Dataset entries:
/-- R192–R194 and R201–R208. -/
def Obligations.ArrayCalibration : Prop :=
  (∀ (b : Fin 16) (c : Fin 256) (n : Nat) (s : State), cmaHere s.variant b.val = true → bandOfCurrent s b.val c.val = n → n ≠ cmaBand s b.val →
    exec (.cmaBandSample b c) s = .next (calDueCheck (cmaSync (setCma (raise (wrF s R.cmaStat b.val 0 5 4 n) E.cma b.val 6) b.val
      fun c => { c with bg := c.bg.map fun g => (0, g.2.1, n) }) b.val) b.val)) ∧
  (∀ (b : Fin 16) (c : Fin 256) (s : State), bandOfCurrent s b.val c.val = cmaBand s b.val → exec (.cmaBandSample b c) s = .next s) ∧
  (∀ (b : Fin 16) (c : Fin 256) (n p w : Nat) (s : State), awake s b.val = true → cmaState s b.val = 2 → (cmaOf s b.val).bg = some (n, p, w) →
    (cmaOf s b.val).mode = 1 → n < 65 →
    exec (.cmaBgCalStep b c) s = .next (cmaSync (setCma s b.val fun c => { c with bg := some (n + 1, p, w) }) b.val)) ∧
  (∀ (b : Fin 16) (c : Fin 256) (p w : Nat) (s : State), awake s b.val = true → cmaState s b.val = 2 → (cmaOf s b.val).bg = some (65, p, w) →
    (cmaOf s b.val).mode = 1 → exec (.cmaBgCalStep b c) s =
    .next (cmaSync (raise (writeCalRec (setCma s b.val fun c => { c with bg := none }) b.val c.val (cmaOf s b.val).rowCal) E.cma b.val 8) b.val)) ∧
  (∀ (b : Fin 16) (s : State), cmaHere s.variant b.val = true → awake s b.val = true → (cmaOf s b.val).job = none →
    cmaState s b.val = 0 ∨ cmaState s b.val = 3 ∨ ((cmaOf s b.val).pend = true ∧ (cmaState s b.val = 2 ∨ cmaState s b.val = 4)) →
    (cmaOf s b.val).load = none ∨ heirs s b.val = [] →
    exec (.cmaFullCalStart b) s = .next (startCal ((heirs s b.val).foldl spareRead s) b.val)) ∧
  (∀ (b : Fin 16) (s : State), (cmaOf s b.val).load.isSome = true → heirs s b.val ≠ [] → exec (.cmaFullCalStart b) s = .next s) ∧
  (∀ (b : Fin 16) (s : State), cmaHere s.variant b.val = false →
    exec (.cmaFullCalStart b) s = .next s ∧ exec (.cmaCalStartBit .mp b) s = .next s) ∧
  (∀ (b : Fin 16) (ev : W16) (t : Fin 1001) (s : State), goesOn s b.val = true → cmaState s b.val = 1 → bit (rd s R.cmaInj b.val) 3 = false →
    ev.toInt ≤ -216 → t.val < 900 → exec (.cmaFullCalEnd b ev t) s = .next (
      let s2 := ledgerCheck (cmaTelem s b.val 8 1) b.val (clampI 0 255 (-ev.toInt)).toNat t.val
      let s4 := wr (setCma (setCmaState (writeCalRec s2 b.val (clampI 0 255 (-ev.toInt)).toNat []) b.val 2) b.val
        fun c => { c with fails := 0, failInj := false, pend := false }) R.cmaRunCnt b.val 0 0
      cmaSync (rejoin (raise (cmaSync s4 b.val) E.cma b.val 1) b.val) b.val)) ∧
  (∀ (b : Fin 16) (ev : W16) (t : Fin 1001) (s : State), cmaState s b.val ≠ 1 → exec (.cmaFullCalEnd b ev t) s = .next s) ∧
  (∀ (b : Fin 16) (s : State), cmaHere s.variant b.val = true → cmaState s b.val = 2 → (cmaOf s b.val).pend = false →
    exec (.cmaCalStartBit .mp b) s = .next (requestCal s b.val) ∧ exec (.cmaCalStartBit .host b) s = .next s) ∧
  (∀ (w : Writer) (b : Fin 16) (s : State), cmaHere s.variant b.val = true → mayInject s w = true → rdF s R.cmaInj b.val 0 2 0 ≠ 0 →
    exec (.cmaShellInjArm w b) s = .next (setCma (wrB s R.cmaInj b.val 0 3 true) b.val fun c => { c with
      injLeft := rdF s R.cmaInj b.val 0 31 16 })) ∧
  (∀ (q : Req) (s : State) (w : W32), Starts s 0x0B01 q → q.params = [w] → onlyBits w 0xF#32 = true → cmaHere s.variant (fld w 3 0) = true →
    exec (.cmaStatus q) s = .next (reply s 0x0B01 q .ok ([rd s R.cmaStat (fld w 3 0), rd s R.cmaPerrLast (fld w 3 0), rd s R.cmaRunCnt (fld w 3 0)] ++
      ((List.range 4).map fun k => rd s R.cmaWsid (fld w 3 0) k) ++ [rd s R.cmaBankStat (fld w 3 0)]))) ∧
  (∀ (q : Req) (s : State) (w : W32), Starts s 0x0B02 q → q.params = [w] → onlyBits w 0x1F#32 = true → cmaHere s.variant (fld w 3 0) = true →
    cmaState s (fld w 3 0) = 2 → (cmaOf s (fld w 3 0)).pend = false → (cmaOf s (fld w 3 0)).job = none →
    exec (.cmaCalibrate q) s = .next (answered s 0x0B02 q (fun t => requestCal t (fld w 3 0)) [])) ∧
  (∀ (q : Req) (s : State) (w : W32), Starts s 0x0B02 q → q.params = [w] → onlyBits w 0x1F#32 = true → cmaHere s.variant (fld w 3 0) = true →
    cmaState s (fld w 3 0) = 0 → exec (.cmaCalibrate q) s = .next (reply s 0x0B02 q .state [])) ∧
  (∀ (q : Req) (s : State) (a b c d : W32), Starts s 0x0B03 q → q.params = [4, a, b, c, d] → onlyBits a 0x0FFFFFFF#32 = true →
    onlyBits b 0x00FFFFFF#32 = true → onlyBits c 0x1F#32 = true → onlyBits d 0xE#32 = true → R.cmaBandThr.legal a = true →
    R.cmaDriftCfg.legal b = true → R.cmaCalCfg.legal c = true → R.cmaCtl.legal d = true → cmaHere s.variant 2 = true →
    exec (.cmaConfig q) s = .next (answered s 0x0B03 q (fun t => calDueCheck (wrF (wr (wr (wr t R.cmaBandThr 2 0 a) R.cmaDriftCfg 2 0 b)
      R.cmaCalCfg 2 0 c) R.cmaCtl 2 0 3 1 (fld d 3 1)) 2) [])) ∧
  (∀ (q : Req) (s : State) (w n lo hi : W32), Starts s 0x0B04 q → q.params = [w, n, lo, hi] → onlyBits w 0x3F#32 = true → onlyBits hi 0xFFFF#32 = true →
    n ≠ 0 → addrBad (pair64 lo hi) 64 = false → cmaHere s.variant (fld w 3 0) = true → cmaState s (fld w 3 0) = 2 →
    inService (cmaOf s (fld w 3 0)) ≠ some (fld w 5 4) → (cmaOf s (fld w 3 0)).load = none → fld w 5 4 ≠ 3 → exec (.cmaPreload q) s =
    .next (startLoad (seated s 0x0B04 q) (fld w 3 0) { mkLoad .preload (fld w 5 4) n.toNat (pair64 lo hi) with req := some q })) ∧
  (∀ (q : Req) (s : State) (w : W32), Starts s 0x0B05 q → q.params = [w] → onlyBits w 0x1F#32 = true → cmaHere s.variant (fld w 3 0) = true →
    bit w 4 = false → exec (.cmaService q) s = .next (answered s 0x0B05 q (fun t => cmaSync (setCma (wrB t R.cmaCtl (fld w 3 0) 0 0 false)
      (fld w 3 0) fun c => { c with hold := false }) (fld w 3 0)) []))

■ Task brief
Reproduce every line in the records above that contains the word "mode".

■ Solved exercise
    (cmaOf s b.val).mode = 1 → n < 65 →
    (cmaOf s b.val).mode = 1 → exec (.cmaBgCalStep b c) s =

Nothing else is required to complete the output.